Task details -> Each line below that contains "trunkState" should be counted; give the total alone.

Given data ->
▼▼▼

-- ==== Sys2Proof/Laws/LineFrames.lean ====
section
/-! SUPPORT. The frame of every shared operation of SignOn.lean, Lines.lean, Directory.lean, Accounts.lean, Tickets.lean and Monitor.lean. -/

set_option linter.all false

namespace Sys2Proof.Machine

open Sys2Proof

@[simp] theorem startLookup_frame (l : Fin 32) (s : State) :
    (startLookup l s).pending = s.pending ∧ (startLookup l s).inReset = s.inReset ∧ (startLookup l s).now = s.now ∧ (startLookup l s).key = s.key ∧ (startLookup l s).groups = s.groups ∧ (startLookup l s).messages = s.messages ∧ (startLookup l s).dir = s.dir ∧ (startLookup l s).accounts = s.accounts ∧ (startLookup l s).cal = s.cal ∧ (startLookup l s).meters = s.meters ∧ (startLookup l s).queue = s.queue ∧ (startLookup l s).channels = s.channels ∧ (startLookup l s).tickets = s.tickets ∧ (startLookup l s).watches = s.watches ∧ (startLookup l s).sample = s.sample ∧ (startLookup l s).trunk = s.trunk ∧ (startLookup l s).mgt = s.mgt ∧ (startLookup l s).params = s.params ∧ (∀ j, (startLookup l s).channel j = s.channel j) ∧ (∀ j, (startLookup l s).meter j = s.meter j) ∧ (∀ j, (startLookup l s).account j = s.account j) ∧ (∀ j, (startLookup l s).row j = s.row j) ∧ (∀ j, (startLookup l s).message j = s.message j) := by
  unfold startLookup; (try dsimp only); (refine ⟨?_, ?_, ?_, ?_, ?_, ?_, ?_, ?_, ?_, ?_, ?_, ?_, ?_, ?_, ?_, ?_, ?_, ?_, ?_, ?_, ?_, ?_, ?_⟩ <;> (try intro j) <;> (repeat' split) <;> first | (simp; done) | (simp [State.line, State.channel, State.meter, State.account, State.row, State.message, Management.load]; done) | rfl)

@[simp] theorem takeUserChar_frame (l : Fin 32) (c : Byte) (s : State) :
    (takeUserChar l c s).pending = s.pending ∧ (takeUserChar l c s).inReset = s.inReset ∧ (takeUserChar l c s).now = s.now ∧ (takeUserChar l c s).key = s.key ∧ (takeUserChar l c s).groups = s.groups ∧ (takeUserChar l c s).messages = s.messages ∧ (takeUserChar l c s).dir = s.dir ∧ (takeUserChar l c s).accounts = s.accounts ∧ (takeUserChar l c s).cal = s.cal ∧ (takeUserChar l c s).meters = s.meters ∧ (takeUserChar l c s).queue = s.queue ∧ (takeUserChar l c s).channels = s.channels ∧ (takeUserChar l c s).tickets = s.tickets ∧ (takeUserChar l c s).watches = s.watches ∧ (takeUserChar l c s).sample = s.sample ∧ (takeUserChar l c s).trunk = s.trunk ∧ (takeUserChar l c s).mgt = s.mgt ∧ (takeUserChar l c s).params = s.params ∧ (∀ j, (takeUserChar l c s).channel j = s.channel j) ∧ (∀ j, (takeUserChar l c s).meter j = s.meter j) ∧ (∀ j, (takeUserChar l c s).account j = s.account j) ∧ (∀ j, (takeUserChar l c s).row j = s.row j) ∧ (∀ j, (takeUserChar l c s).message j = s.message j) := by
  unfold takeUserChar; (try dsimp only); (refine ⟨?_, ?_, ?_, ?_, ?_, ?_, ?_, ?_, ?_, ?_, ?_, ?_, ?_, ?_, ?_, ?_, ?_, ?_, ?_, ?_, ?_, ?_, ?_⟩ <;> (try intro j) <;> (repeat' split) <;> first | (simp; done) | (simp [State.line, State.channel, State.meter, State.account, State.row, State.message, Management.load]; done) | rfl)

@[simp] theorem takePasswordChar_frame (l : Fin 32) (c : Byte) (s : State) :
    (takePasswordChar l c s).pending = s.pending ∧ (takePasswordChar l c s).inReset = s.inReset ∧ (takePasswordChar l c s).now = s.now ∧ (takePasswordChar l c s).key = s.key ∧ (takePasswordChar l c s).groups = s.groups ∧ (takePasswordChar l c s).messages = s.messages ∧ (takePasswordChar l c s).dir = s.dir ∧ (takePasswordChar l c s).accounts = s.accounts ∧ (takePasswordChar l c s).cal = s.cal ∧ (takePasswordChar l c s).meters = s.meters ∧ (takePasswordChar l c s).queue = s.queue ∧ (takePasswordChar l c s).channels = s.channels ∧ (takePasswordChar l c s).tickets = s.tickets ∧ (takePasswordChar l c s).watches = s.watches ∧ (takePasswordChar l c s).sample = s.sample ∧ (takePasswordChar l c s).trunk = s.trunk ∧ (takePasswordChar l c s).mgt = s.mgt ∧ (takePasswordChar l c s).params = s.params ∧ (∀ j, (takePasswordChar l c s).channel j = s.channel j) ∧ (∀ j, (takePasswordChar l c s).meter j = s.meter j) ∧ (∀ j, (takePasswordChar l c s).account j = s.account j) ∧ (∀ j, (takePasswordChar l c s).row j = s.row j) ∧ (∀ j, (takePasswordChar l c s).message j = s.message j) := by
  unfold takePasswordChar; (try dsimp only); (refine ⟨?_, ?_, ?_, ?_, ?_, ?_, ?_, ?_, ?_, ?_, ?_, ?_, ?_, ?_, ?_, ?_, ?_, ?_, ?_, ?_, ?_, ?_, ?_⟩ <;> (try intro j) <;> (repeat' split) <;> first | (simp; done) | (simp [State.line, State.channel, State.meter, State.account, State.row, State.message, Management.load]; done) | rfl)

▲▲▲
▼▼▼

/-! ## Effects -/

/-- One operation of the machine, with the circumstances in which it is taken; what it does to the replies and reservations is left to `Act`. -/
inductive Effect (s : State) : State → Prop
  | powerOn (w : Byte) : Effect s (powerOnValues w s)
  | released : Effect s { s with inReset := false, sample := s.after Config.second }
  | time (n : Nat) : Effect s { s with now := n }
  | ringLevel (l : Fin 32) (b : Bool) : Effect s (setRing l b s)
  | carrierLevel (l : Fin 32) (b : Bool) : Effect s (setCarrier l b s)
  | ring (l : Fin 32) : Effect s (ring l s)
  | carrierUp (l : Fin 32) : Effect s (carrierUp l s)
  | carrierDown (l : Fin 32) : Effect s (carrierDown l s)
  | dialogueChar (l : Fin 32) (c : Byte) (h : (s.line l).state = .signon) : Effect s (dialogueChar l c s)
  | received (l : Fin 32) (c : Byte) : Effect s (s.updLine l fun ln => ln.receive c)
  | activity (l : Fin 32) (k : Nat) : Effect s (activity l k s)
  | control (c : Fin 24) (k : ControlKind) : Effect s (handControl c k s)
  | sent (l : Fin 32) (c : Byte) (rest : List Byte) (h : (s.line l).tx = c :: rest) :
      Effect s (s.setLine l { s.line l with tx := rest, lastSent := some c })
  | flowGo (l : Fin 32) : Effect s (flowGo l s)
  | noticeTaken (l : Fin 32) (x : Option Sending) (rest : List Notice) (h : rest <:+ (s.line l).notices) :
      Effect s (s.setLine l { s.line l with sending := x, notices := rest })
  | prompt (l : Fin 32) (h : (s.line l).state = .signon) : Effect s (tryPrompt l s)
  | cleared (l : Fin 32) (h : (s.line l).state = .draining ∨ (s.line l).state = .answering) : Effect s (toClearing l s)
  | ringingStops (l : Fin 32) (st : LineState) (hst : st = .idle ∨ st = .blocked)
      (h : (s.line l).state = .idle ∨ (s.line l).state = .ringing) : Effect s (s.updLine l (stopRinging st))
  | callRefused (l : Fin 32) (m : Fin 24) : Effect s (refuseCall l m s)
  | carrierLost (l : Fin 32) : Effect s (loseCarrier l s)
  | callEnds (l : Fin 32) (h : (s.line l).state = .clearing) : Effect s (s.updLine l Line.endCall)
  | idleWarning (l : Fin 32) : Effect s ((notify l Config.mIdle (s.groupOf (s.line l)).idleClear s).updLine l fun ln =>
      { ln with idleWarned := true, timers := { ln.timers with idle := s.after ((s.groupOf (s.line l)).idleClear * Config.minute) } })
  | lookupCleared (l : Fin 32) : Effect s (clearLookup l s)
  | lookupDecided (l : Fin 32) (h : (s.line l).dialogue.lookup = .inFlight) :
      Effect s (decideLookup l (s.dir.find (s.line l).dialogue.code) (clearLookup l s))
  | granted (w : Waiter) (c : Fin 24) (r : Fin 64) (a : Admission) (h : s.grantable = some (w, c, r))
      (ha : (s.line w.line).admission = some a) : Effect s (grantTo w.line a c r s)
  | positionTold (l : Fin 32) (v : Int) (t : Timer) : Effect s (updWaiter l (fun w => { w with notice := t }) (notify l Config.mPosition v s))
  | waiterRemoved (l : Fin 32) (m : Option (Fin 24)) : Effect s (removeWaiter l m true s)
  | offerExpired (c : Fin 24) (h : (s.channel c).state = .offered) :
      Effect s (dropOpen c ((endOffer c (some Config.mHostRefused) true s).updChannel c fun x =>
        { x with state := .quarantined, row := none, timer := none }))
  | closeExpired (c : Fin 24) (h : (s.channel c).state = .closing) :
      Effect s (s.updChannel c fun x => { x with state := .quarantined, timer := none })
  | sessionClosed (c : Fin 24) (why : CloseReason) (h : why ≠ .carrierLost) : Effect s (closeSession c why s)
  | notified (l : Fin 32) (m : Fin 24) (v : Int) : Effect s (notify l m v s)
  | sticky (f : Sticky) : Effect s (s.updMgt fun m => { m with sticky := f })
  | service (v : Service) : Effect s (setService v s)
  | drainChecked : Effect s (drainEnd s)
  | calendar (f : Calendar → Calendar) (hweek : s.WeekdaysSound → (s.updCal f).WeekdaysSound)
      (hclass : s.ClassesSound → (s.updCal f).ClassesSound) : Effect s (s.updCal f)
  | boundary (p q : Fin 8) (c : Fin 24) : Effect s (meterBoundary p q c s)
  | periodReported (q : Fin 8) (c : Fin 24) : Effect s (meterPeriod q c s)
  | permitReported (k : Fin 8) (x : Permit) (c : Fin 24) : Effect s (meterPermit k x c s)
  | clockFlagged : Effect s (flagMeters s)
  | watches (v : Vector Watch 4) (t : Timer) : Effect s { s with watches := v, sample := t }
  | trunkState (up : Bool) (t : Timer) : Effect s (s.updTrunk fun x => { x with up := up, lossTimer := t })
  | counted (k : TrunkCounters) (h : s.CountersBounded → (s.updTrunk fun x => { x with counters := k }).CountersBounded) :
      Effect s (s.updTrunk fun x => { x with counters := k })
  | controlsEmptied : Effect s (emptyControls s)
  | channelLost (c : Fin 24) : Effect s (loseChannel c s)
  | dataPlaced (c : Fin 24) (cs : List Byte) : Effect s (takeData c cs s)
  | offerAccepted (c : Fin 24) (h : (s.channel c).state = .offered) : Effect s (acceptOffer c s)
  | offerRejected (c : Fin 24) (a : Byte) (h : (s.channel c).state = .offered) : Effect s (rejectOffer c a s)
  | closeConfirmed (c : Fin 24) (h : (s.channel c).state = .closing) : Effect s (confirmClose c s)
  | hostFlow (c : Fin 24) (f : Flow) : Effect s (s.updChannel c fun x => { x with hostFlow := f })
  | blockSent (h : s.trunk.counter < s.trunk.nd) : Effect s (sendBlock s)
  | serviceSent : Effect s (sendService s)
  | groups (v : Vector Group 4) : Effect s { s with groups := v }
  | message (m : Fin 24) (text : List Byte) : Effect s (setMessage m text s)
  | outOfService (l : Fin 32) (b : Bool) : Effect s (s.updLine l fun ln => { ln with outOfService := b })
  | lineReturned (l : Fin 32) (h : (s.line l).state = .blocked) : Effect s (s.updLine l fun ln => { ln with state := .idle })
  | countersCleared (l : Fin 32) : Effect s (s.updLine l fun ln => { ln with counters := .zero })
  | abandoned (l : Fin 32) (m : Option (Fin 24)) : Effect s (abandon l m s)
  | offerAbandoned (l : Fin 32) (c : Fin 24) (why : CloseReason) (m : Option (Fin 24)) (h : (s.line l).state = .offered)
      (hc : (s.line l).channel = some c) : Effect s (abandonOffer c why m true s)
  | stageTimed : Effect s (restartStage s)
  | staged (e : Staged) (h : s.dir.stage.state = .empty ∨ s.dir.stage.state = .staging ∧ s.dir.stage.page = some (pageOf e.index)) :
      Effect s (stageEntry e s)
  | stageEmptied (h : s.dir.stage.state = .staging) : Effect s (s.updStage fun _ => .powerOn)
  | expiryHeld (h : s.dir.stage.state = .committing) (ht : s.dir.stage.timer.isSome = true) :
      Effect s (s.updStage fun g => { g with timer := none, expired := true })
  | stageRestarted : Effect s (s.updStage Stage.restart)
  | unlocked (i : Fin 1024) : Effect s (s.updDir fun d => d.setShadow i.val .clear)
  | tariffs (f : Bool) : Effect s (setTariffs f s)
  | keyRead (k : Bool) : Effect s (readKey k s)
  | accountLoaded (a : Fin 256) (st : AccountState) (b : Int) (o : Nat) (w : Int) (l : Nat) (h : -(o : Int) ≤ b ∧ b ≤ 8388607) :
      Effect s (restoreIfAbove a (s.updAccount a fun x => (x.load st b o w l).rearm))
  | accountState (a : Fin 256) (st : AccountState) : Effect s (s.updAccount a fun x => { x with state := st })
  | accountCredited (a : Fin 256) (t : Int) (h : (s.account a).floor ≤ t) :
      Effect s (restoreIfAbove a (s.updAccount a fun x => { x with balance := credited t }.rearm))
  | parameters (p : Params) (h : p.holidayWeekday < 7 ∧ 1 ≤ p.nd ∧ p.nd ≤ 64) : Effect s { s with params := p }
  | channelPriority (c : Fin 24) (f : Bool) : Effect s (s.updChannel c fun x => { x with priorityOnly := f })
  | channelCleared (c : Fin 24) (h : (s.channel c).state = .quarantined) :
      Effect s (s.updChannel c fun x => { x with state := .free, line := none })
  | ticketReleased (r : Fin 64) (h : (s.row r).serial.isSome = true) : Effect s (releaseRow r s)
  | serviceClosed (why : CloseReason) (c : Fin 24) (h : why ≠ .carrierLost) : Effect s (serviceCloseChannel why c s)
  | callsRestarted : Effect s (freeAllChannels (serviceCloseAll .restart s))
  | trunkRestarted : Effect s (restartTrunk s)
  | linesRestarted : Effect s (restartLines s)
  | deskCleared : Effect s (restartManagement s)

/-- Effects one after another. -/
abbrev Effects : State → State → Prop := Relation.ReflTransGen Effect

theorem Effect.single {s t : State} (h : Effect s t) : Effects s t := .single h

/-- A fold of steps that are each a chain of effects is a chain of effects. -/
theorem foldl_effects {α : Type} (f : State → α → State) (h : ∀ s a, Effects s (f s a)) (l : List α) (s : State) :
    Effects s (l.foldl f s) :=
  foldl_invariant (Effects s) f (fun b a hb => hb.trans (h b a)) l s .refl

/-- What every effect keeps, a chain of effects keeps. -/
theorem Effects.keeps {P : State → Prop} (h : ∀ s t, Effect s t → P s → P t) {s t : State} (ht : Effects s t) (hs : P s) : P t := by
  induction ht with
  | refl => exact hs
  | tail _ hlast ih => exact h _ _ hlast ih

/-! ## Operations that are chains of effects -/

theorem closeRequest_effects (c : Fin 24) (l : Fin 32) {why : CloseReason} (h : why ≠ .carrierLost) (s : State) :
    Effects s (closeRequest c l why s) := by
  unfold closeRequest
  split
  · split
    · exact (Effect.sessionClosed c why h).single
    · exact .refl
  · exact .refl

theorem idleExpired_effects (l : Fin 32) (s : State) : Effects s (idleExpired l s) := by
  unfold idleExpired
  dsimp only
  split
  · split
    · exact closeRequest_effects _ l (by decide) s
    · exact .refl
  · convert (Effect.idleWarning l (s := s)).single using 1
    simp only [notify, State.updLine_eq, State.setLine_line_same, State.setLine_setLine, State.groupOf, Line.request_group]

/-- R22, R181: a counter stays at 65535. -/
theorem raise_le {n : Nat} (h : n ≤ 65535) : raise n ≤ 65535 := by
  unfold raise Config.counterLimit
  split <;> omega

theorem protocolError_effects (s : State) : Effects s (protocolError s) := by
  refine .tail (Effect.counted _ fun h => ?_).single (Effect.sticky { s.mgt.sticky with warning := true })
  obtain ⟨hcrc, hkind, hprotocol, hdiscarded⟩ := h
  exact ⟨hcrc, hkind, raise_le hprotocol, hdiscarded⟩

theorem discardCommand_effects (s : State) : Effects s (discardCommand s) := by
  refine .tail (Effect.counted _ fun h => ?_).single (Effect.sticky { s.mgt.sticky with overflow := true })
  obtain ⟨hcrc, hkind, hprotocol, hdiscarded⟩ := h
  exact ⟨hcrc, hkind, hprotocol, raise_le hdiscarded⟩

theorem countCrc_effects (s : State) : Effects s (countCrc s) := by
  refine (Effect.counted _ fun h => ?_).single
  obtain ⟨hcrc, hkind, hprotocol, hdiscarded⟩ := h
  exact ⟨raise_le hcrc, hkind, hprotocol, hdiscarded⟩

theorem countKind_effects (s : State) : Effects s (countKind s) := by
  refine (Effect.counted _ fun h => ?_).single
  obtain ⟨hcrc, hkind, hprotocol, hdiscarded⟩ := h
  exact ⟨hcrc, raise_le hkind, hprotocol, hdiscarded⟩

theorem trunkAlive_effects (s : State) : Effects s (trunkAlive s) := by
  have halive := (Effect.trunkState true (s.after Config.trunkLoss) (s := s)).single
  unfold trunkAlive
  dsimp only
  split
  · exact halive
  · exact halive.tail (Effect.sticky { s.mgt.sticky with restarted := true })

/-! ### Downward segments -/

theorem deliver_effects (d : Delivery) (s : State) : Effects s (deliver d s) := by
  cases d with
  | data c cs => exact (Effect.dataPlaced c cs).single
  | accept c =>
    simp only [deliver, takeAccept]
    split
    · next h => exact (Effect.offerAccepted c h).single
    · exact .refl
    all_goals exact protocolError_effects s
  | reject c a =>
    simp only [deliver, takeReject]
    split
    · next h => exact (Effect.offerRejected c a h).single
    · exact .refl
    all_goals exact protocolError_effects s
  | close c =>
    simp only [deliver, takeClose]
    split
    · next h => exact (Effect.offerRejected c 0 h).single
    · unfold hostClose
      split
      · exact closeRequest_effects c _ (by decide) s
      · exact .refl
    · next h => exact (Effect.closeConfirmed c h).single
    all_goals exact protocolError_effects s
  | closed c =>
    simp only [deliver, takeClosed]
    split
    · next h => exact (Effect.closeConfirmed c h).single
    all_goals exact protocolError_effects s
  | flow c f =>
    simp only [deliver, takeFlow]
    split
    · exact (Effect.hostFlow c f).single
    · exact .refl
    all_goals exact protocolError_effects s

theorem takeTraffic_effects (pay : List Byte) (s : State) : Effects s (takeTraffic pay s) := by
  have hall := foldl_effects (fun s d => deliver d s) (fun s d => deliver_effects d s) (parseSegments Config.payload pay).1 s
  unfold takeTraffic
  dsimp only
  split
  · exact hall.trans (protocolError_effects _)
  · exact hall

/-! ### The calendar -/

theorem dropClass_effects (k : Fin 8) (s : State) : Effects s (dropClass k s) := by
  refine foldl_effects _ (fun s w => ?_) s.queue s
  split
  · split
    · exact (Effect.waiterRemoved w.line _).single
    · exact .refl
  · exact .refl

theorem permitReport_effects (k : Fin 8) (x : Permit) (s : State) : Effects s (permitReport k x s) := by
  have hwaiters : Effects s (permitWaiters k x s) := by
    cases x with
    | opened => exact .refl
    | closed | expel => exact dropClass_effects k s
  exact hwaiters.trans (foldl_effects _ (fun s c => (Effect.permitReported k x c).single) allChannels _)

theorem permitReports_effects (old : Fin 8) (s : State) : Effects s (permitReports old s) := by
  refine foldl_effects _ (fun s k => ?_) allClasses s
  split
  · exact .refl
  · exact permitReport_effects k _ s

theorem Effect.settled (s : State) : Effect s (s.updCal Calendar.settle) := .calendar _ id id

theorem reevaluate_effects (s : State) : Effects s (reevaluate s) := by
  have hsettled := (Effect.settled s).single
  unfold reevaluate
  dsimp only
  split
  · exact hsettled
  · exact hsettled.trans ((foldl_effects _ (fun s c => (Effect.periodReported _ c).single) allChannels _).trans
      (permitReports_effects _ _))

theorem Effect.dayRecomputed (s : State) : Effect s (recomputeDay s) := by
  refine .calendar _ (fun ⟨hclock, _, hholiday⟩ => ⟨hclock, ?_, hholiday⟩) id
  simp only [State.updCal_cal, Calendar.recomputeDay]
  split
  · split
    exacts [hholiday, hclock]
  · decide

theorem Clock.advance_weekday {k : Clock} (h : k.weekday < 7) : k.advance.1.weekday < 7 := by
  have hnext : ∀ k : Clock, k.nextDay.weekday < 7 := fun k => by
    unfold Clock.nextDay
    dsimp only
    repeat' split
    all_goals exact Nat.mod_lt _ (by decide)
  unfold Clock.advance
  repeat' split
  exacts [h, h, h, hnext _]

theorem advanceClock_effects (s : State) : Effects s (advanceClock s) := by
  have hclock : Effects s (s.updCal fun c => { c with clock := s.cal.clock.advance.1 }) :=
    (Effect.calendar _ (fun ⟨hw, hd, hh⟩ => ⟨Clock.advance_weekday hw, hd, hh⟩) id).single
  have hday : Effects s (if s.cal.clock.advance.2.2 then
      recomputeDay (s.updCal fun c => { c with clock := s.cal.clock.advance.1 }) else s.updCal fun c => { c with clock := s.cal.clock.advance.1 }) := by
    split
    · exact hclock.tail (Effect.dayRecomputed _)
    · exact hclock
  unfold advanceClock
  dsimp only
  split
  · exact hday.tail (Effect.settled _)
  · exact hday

▲▲▲
▼▼▼

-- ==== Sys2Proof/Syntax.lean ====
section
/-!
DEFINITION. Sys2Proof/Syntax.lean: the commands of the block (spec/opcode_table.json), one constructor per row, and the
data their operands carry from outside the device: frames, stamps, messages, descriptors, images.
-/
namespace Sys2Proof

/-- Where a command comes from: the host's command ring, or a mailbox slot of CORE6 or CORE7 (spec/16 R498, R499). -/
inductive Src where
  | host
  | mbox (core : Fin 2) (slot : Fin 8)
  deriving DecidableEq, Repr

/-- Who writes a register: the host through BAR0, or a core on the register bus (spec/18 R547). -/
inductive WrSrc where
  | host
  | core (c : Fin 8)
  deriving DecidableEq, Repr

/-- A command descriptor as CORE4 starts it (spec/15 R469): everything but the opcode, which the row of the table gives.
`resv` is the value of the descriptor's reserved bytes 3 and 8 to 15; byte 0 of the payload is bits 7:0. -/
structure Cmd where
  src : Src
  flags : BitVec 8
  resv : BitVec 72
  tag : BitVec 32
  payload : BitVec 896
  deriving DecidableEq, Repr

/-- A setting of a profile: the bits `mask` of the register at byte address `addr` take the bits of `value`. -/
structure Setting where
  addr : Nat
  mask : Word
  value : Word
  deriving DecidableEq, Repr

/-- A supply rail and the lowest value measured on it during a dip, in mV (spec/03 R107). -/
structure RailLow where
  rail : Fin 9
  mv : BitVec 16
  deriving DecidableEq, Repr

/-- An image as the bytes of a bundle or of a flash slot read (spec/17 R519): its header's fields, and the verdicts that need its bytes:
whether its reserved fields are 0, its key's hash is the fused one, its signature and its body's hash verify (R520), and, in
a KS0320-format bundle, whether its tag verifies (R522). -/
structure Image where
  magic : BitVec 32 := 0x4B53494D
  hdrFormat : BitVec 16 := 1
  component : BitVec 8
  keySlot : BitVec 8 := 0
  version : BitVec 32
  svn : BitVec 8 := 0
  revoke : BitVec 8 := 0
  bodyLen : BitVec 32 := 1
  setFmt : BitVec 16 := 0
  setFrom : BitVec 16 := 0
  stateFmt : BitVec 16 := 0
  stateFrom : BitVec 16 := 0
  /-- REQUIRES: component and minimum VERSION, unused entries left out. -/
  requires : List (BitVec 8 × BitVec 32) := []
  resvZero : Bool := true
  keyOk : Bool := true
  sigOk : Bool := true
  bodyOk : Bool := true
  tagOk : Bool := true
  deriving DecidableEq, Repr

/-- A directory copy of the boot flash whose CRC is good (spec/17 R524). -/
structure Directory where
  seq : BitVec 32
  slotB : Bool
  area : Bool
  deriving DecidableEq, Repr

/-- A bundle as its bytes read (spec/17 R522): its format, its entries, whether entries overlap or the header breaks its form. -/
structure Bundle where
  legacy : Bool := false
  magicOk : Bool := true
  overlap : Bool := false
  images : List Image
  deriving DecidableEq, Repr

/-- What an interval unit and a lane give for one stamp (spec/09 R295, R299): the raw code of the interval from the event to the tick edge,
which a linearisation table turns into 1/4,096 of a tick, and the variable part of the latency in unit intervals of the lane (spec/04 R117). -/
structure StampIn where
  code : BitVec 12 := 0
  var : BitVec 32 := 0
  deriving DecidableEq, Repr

▲▲▲

Exercise result -> 2